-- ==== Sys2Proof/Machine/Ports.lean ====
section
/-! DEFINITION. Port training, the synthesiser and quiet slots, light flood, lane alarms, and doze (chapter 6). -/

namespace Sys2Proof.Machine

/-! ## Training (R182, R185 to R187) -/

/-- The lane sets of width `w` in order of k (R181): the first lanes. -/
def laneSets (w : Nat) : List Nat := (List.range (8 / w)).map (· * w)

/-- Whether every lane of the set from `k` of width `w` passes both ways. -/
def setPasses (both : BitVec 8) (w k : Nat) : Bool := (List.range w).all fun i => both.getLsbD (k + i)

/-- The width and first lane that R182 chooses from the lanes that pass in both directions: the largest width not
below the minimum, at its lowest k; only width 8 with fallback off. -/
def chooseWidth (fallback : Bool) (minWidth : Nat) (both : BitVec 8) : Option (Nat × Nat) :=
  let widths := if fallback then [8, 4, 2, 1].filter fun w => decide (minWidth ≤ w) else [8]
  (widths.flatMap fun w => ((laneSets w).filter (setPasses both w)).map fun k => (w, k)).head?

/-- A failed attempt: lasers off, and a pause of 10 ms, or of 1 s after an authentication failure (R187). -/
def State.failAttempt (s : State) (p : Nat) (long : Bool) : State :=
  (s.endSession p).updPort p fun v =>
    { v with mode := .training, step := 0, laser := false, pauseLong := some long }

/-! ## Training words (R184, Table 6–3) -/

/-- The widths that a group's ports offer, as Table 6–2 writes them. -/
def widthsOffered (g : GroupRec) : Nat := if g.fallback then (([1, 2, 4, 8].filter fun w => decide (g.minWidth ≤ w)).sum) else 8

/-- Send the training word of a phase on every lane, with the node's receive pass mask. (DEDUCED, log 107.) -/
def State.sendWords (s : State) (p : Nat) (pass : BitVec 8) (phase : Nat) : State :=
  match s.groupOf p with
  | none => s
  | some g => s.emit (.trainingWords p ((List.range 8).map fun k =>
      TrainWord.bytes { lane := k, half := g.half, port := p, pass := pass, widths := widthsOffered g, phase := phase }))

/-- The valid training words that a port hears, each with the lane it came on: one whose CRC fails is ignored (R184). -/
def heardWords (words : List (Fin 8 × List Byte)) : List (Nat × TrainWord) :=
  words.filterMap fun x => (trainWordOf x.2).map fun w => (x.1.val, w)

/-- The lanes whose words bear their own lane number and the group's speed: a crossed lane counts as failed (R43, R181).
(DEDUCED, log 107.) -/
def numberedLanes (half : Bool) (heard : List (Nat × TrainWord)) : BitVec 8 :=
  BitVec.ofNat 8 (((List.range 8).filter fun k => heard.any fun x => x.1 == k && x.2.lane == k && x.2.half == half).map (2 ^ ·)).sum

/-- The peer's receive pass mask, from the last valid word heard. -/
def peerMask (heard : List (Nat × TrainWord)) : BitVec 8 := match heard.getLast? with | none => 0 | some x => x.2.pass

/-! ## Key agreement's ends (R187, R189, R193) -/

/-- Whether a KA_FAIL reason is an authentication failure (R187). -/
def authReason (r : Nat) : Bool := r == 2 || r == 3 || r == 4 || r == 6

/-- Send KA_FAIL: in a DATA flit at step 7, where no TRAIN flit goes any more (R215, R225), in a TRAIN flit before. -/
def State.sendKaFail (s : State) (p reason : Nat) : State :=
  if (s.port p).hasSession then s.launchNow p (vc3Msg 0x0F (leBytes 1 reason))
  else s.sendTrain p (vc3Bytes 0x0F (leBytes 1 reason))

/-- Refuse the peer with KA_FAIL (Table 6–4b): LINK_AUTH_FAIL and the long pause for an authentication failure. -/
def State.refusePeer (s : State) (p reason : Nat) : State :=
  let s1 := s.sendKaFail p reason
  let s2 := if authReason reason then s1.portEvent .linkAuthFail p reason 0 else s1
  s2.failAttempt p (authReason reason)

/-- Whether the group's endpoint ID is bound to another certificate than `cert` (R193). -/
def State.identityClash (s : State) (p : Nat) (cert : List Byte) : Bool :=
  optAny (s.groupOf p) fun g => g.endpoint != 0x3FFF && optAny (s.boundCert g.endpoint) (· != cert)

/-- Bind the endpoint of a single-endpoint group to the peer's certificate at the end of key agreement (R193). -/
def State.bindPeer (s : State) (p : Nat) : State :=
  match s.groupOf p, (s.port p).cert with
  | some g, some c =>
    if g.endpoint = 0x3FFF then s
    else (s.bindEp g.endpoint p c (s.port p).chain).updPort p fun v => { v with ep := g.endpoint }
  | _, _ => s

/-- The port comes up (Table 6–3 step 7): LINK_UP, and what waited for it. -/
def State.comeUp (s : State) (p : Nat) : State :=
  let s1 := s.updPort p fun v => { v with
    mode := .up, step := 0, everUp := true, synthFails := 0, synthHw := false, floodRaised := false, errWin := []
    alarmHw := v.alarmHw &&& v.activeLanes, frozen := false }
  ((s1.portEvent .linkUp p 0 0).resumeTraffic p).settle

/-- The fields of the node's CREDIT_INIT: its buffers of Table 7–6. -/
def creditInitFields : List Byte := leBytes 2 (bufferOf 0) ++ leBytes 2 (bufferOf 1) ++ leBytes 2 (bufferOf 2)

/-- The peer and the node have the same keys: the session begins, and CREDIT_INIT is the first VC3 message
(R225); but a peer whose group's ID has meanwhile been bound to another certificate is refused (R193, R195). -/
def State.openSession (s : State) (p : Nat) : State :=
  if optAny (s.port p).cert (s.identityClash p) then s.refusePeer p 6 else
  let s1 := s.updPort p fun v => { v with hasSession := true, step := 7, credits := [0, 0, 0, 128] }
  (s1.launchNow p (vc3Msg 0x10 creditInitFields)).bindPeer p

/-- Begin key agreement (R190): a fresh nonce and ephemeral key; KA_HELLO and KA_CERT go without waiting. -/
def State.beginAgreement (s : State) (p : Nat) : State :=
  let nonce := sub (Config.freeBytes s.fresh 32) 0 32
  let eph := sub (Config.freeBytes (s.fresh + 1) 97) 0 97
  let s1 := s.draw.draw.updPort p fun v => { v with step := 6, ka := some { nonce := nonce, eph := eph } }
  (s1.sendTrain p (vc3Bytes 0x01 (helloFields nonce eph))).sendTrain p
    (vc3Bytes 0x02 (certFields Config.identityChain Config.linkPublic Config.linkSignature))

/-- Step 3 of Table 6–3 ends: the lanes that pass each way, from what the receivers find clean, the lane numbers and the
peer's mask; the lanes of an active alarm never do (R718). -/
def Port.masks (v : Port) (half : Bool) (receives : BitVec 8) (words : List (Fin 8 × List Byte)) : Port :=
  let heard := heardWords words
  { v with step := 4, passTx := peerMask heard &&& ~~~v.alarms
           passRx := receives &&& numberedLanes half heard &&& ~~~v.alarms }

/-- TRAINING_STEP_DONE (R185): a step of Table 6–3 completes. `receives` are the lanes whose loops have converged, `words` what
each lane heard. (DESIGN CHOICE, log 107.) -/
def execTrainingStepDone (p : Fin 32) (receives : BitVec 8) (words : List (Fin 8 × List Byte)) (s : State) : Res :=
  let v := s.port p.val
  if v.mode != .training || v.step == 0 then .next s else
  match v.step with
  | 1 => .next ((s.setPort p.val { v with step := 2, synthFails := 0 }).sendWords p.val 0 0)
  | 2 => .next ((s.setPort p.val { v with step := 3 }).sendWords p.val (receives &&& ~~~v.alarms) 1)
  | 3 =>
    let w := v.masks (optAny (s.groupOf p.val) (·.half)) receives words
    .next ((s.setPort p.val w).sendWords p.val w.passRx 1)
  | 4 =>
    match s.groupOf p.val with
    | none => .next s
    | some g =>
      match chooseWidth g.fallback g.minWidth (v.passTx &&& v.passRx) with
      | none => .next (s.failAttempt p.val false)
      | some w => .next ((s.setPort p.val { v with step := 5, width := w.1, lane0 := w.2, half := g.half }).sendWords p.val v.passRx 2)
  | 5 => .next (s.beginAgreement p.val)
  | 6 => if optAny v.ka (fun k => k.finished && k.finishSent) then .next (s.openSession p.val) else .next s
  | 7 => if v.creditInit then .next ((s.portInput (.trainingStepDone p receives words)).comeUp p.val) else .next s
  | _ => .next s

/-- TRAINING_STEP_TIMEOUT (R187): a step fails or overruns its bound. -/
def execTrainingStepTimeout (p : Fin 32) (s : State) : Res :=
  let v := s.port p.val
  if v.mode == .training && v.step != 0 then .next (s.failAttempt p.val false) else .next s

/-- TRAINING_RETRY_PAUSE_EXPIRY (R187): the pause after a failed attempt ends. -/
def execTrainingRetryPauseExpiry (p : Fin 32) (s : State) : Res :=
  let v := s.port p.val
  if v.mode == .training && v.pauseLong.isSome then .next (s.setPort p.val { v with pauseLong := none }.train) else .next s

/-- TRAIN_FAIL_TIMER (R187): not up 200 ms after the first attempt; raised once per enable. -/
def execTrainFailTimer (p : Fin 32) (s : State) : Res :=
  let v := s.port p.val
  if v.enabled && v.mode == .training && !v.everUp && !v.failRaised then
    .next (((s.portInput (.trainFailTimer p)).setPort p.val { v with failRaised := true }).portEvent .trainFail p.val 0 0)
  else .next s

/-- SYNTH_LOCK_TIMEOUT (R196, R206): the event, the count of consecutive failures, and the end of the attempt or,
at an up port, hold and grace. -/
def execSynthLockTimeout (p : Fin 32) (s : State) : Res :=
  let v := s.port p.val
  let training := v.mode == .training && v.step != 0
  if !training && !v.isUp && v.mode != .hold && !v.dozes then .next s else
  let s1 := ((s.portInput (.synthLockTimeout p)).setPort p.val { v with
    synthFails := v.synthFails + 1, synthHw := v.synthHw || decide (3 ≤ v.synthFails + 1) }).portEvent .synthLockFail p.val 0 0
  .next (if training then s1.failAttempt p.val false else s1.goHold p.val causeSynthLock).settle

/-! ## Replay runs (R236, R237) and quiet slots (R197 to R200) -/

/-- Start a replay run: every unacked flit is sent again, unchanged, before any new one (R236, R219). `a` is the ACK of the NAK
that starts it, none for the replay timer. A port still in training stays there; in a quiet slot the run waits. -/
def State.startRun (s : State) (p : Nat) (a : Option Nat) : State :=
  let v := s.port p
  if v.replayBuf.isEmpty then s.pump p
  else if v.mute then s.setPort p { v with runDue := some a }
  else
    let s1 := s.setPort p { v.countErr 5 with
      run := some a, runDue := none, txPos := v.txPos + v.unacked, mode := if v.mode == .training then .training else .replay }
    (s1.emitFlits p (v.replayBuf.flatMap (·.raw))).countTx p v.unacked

→ **Description of the task**: When you answer, output each line of the data exactly as given, from its first line up to and including the one with "def laneSets (w".

→ **Worked solution**:
-- ==== Sys2Proof/Machine/Ports.lean ====
section
/-! DEFINITION. Port training, the synthesiser and quiet slots, light flood, lane alarms, and doze (chapter 6). -/

namespace Sys2Proof.Machine

/-! ## Training (R182, R185 to R187) -/

/-- The lane sets of width `w` in order of k (R181): the first lanes. -/
def laneSets (w : Nat) : List Nat := (List.range (8 / w)).map (· * w)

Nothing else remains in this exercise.